Notices

Under Tuscan Hell

Old Oct 24th, 2003, 10:00 AM
  #21  
dln
Guest
 
Posts: n/a
Actually, watching Enchanted April is a great idea! Catherine, once you get this all sorted out about who's going and who's not, I have a small suggestion. Don't stick to each other like glue. We have the best time when we're with other couples and we eat breakfast together and then meet up again for dinner together. If any of us wants to spend the day with the other, fine, but if not, that's also fine. There's no expectation to do everything together just because we're at the same place together. We spent four nights in Umbria with my BIL and SIL, and they're great people but we ate three meals a day with them, spent every day sightseeing with them...we couldn't shake them no matter what!!! By day 3 I was ready to start howling at the moon.
 
Old Oct 24th, 2003, 10:26 AM
  #22  
 
Join Date: Jun 2003
Posts: 12,188
Likes: 0
Liked 0 Times in 0 Posts
I don't see any point in trying to force the friend to uninvite the pretentious people. She wants them along, so let her have her own trip. Just make separate plans of your own with whatever friends you really want to take. If you did succeed in getting her to uninvite the people, do you think you would end up with a pleasant trip with her? Most likely she would be resentful and it could get nasty.
WillTravel is offline  
Old Oct 24th, 2003, 10:42 AM
  #23  
 
Join Date: Aug 2003
Posts: 3,122
Likes: 0
Liked 0 Times in 0 Posts
I agree with everyone but had one more idea. IF you wanted to even entertain the idea of allowing this to happen, set up a meeting/outing/dinner beforehand to see how they are. I personally would feel the same way as you, BUT if are curious as to who they are, you may have time to get to know them now, if they are local...just a thought. Great Thread Name by the way !
Wednesday is offline  
Old Oct 24th, 2003, 11:50 AM
  #24  
 
Join Date: May 2003
Posts: 434
Likes: 0
Liked 0 Times in 0 Posts
Not that you need yet another vote, but I agree with the others. The fact is you all were planning this trip together and she didn't have the right to make a major decision about the vacation without consulting the others.

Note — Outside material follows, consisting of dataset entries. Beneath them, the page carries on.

-- ==== Sys2Proof/Machine/Flags.lean ====
section
/-! DEFINITION. The status values, the response words, the status bits and the named decoder state:
everything the block computes from its one-bit registers (30_encoding.md R91, R92; 46_host_ops.md R262;
10_state.md R21, R46, R47). -/

namespace Sys2Proof.Machine

/-- The statuses of R91. -/
inductive Status where
  | ok
  | none
  | refusedBusy
  | refusedMode
  | refusedProto
  | illegal
  deriving DecidableEq, Repr

/-- The value of a status (R91). -/
def Status.code : Status → BitVec 4
  | .ok => 0x0#4
  | .none => 0x1#4
  | .refusedBusy => 0x2#4
  | .refusedMode => 0x3#4
  | .refusedProto => 0x4#4
  | .illegal => 0xF#4

/-- A response word: the status in `r[63:60]`, the payload below (R91). -/
def response (st : Status) (payload : BitVec 60) : Word := st.code ++ payload

/-- The payload of a record: `r[59:52] = proto` to `r[3:0] = flags` (R91). -/
def recordPayload (r : DecodedCommand) : BitVec 60 := r.proto ++ r.addr ++ r.cmd ++ r.flags

/-- The response to a `TICK` (R92): the record or none, with the strobes in bits 3 and 2. -/
def tickResponse (record : Option DecodedCommand) (dataComplete sendDone : Bool) : Word :=
  match record with
  | some r =>
    response .ok (r.proto ++ r.addr ++ r.cmd ++
      (BitVec.ofBool sendDone ++ BitVec.ofBool dataComplete ++ r.flags.extractLsb' 0 2))
  | none =>
    response .none (0#56 ++ (BitVec.ofBool sendDone ++ BitVec.ofBool dataComplete ++ 0#2))

/-- `mode` as a status bit: 1 is TX (R262). -/
def Mode.bit : Mode → Bool
  | .rx => false
  | .tx => true

/-- The payload of `RD_STATUS` (R262): `r[0] = ready`, `r[1] = enc_active`, `r[2] = mode`,
`r[3] = cb_en`. -/
def statusPayload (s : State) : BitVec 60 :=
  0#56 ++ (BitVec.ofBool s.cbEn ++ BitVec.ofBool s.arb.mode.bit ++ BitVec.ofBool s.enc.active ++
    BitVec.ofBool s.ready)

/-- The value of `enc_phase` in its three bits (R41). -/
def Phase.code : Phase → BitVec 3
  | .start => 0
  | .hdrMark => 1
  | .hdrSpace => 2
  | .bitA => 3
  | .bitB => 4
  | .stopMark => 5
  | .gap => 6

/-- The output `pin` (R46). -/
def State.pin (s : State) : Bool := if s.enc.pinOn then s.cfg.activeOut else !s.cfg.activeOut

/-- The direction of the output pin (R47). -/
inductive Dir where
  | in_
  | out
  deriving DecidableEq, Repr

/-- The output `out_dir` (R47, R251). -/
def State.outDir (s : State) : Dir :=
  match s.arb.mode with
  | .rx => .in_
  | .tx => .out

/-- The candidate descriptor `Desc(cand_idx)` (R31). -/
def State.cand (s : State) : Desc := s.cfg.desc s.dec.candIdx.toNat

/-- `nbits_eff` of R21: 0 for a repeat code. -/
def State.nbitsEff (s : State) : Nat := if s.dec.rpt then 0 else s.cand.nbits

/-- The named decoder states that last between operations (R21). -/
inductive DecState where
  | idle
  | startBitSeen
  | receivingBits
  | stopBitExpected
  deriving DecidableEq, Repr

/-- `dec_state` (R21). A `bitpos` below −1 with a start bit is in none of the named states; a decoder
tick then faults before it asks. -/
def State.decState (s : State) : DecState :=
  if !s.dec.startBitDetected then .idle
  else if s.dec.bitpos = bitposIdle then .startBitSeen
  else if decide (s.dec.bitpos.toInt = (s.nbitsEff : Int)) && s.cand.hasStop then .stopBitExpected
  else .receivingBits

/-- The `REP` flag of a full frame (R185), from the repeat-detection registers. -/
def repeatFlag (d : Desc) (r : RepRegs) (a : BitVec 16) (c : BitVec 32) : Bool :=
  !d.hasRpt && r.lastValid && r.lastProto == d.id && r.lastAddr == a && r.lastCmd == c &&
    decide (r.timer.toNat ≤ d.repWindow.toNat)

/-- Whether a repeat code of `d` has something to repeat (R186). -/
def repeatCodeFits (d : Desc) (r : RepRegs) : Bool :=
  r.lastValid && r.lastProto == d.id && decide (r.timer.toNat ≤ d.repWindow.toNat)

end Sys2Proof.Machine
end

Although I don't know your history with this friend, I will give her the benefit of the doubt and assume she hasn't done this type of thing before. So, I would say, if you value her friendship, that you should tell her as nicely and tactfully as possible that the uninvited guests are just that. Not invited.

She should be understanding if she is a good friend. After all, if you don't get along with these people, the entire trip could be ruined.
daria is offline  
Old Oct 24th, 2003, 12:40 PM
  #25  
 
Join Date: Feb 2003
Posts: 12,820
Likes: 0
Liked 0 Times in 0 Posts
Catherine , there is an old roman proverb that saysquot; E meglio essere sola che male accompagnata", it means that is best to be alone, that to be in bad company...
Tell your friends that you should stick to the original plans,and that you dont feel comfortable sharing your lodging with strangers.By the way unless the villa is a mansion, where are these people going to sleep?
For myself, I dont enjoy going in vacation with other people, I like to be free to do What I want to do...
kismetchimera is offline  
Old Oct 24th, 2003, 01:25 PM
  #26  
Catherine
Guest
 
Posts: n/a
I am amazed at all of the replies. And you all agree with me! Thank God no one told me to grin and bear it. I'm afraid I don't have that much "grin" in me.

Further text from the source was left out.